**Assignment**
Find the line containing "unfold asmByte". Reproduce it and every line after it up to the end of the records, exactly as written.

**Saved entries**
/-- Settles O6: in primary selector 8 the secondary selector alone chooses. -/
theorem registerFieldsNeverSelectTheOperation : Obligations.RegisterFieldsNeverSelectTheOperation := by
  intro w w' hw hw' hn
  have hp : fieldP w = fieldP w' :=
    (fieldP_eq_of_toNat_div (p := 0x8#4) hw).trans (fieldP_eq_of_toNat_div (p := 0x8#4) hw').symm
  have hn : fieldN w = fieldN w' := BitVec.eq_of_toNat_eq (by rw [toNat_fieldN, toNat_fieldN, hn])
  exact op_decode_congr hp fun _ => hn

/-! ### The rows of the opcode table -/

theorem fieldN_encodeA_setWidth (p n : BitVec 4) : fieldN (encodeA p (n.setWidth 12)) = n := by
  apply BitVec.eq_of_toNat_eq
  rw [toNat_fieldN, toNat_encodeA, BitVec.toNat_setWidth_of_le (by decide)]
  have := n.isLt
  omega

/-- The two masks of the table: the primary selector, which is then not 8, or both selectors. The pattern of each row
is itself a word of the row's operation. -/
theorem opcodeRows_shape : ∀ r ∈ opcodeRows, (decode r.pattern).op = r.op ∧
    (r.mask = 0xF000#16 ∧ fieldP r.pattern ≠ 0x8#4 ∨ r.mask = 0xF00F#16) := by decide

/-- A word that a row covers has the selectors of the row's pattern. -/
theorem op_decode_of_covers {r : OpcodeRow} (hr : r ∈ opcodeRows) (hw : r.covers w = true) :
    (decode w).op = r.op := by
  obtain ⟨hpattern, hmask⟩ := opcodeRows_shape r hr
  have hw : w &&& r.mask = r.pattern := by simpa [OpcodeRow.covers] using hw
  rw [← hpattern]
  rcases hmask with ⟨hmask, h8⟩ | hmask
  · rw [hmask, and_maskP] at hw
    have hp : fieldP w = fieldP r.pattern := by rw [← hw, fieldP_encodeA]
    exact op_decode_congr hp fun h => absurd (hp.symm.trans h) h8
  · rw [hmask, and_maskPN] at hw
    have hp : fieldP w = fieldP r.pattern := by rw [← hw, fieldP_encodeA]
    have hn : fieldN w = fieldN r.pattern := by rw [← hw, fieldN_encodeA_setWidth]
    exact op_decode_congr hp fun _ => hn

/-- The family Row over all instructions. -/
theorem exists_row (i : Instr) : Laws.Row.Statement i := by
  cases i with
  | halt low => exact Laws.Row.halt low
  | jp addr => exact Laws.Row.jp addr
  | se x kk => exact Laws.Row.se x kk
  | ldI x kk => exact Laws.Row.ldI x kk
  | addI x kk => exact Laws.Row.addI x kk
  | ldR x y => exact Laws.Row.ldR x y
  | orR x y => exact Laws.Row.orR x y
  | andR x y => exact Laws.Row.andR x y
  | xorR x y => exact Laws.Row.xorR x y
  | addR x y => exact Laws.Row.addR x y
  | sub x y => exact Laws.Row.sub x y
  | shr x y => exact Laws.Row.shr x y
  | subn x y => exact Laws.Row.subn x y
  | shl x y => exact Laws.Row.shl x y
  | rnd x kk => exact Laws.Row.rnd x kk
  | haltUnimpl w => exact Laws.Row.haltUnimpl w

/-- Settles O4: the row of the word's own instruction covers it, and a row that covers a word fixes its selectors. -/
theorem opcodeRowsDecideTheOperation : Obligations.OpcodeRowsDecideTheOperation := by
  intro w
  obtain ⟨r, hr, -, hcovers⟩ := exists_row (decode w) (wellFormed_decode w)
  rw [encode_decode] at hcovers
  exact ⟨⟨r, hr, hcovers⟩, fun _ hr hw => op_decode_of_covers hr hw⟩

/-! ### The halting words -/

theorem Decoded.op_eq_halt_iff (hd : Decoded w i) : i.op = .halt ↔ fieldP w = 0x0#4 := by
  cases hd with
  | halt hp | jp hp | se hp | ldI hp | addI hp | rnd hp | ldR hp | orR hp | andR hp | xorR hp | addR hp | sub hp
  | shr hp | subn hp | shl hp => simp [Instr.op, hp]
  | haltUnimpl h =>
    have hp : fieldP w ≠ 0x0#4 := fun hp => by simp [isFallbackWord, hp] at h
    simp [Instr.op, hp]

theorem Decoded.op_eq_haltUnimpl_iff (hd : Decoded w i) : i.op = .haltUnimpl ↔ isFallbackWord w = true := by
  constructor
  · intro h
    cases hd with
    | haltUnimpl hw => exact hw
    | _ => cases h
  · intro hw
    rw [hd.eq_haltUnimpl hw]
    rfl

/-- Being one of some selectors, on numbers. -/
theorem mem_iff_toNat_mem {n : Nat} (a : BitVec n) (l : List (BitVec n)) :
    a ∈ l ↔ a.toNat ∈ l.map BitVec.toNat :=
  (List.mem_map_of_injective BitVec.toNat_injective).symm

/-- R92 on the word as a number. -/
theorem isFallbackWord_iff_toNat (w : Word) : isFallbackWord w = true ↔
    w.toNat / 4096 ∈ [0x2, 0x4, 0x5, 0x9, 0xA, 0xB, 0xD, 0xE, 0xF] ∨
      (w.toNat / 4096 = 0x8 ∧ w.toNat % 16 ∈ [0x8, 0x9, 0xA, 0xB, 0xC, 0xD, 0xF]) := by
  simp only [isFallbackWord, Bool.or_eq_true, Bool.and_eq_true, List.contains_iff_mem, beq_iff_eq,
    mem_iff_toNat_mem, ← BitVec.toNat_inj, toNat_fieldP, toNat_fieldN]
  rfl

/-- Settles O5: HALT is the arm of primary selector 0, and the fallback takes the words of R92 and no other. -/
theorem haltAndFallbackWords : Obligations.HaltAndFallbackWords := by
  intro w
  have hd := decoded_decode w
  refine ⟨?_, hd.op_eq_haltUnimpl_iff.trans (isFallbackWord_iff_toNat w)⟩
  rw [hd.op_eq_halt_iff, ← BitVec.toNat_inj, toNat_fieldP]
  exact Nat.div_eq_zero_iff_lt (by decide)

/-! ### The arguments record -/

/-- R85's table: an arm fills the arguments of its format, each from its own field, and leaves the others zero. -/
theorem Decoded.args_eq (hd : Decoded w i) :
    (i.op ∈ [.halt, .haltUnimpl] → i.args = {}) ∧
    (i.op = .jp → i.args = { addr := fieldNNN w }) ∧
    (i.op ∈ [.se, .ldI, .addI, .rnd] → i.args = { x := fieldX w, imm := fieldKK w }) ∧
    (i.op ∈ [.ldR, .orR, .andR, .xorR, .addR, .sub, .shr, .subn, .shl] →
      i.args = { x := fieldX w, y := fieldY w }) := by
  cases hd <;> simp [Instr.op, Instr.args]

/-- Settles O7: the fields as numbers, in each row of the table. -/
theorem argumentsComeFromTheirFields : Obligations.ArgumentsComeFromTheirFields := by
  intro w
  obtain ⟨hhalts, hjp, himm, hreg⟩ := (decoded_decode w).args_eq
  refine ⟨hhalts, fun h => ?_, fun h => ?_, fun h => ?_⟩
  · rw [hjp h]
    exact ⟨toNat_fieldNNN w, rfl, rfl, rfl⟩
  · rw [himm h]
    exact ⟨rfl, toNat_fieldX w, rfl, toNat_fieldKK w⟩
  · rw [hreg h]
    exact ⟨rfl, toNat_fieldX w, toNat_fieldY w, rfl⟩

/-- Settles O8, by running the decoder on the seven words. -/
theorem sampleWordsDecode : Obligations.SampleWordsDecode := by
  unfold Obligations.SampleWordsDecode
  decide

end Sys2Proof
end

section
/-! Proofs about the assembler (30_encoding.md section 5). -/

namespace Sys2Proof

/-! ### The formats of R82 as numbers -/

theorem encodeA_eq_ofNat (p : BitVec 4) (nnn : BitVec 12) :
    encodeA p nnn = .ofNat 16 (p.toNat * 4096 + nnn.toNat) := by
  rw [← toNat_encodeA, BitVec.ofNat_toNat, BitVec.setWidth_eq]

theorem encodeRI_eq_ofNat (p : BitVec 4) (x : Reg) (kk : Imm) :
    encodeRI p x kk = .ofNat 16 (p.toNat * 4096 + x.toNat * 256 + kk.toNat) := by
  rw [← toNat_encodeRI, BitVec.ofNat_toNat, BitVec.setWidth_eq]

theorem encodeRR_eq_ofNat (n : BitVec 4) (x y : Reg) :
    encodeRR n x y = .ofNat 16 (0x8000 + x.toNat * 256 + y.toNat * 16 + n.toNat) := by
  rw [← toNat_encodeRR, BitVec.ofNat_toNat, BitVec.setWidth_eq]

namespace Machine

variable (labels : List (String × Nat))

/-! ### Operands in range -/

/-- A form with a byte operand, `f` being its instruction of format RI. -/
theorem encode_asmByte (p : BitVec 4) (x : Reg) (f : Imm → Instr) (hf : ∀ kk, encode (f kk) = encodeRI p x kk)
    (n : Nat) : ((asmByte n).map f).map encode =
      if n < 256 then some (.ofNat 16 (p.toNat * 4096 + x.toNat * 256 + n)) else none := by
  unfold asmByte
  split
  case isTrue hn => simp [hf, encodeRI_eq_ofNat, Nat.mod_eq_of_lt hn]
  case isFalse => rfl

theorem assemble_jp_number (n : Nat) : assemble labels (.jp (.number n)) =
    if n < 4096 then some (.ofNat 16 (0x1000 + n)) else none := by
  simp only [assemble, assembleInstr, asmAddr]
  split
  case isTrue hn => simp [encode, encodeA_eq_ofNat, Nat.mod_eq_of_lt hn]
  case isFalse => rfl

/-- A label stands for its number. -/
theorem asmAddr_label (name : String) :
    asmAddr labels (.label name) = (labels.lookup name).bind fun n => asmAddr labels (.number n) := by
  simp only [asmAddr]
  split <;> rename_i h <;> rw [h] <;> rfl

**Your solution**
  unfold asmByte
  split
  case isTrue hn => simp [hf, encodeRI_eq_ofNat, Nat.mod_eq_of_lt hn]
  case isFalse => rfl

theorem assemble_jp_number (n : Nat) : assemble labels (.jp (.number n)) =
    if n < 4096 then some (.ofNat 16 (0x1000 + n)) else none := by
  simp only [assemble, assembleInstr, asmAddr]
  split
  case isTrue hn => simp [encode, encodeA_eq_ofNat, Nat.mod_eq_of_lt hn]
  case isFalse => rfl

/-- A label stands for its number. -/
theorem asmAddr_label (name : String) :
    asmAddr labels (.label name) = (labels.lookup name).bind fun n => asmAddr labels (.number n) := by
  simp only [asmAddr]
  split <;> rename_i h <;> rw [h] <;> rfl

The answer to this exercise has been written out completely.